### Exercise
This exercise asks for a copy of each line in the records below with the word "named" in it.

### Saved data entries
□ □ □ □ □ □ □
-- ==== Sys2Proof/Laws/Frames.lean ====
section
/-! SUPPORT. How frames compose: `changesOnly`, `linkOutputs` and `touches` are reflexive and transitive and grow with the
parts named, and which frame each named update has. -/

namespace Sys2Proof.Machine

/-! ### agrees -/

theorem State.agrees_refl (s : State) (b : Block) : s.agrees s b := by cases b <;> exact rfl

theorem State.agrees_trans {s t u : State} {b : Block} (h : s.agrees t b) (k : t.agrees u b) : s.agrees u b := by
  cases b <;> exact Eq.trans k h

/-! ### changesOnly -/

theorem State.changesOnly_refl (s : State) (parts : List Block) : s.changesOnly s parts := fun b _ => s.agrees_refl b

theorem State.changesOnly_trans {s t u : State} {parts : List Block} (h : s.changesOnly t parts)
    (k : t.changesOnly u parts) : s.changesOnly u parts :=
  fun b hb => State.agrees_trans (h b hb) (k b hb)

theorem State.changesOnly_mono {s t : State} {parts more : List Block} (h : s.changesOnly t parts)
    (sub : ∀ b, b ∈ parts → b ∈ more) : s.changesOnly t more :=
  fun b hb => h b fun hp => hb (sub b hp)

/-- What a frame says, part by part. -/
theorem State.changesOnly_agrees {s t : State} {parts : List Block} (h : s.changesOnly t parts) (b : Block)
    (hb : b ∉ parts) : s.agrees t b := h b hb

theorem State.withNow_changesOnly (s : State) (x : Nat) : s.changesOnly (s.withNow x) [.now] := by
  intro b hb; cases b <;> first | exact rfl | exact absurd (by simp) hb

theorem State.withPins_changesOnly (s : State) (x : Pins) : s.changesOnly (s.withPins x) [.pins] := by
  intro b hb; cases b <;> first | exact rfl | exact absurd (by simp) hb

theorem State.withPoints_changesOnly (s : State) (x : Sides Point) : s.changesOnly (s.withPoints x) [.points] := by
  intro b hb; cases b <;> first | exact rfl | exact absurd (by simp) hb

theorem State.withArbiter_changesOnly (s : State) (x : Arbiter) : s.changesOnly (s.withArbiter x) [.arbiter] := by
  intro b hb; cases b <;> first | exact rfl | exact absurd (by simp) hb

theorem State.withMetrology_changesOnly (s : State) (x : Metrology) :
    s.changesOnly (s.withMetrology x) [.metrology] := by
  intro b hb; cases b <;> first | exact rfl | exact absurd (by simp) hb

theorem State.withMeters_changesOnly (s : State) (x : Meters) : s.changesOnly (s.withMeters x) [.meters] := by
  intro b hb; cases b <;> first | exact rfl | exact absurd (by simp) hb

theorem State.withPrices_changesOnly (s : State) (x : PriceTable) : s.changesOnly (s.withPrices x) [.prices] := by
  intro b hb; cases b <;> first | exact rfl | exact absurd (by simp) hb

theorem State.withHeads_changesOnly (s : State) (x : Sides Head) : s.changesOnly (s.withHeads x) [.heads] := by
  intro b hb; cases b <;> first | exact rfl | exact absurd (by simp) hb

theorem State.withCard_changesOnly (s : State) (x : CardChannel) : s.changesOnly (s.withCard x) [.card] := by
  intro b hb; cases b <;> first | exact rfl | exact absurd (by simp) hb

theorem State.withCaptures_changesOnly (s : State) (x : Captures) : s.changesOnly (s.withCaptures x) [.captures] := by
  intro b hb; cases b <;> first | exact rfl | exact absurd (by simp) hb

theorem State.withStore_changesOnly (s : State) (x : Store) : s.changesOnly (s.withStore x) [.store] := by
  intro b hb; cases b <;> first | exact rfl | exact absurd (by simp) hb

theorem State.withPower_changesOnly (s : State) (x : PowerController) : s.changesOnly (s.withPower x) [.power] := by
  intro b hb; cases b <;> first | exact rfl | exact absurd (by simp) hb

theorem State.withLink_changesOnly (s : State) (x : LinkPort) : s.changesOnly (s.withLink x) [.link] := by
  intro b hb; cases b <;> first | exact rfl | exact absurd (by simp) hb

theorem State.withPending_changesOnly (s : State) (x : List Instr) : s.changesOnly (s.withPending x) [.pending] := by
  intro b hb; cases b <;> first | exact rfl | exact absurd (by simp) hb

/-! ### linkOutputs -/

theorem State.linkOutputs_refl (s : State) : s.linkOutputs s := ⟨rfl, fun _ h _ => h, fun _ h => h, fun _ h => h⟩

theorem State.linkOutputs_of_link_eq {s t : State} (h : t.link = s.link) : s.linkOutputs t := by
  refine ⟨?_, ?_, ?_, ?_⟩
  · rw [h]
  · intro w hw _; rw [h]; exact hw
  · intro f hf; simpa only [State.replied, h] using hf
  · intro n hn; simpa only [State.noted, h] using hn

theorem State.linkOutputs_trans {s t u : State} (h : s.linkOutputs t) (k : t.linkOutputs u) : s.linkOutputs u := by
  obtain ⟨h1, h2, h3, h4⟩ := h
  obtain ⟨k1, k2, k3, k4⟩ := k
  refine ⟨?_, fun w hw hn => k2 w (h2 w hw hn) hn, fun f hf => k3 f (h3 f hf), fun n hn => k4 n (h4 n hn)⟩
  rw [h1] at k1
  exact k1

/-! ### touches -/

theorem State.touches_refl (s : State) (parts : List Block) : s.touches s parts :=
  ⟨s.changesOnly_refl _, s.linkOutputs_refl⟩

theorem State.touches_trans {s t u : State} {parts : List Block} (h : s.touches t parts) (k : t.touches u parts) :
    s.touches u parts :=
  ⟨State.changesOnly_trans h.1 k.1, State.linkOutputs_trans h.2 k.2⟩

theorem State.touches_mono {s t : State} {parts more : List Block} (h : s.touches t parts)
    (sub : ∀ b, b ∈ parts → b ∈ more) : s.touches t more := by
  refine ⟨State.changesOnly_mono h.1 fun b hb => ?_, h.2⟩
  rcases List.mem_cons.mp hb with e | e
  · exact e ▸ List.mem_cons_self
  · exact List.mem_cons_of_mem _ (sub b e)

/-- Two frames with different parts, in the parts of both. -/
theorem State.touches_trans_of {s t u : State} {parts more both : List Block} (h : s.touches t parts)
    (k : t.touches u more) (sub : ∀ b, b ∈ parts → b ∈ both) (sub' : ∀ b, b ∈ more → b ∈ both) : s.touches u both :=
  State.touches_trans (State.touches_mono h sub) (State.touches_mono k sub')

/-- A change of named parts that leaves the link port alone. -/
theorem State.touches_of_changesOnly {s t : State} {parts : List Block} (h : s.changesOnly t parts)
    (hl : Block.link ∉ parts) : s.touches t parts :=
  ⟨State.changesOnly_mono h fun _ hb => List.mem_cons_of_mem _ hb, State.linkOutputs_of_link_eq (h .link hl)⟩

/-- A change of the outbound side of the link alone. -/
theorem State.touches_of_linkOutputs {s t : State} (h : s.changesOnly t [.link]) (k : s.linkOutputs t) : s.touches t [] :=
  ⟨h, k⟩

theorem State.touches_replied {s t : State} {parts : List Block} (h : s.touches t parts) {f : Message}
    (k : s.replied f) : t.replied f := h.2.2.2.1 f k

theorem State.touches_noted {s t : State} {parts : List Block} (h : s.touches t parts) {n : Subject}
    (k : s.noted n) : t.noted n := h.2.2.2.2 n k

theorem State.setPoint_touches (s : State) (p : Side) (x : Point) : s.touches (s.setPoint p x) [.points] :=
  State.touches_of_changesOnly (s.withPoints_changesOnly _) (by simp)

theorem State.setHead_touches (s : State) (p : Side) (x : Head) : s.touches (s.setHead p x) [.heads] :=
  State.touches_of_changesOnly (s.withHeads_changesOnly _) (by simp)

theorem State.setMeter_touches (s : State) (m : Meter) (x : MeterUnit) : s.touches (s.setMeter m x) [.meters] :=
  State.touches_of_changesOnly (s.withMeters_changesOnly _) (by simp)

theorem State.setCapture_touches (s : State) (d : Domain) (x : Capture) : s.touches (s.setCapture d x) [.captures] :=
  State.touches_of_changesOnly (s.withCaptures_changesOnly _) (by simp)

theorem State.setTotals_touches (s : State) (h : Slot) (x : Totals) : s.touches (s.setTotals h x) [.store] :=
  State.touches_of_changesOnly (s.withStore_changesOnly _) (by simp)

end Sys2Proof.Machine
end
□ □ □ □ □ □ □
### Reply
parts named, and which frame each named update has. -/
/-- A change of named parts that leaves the link port alone. -/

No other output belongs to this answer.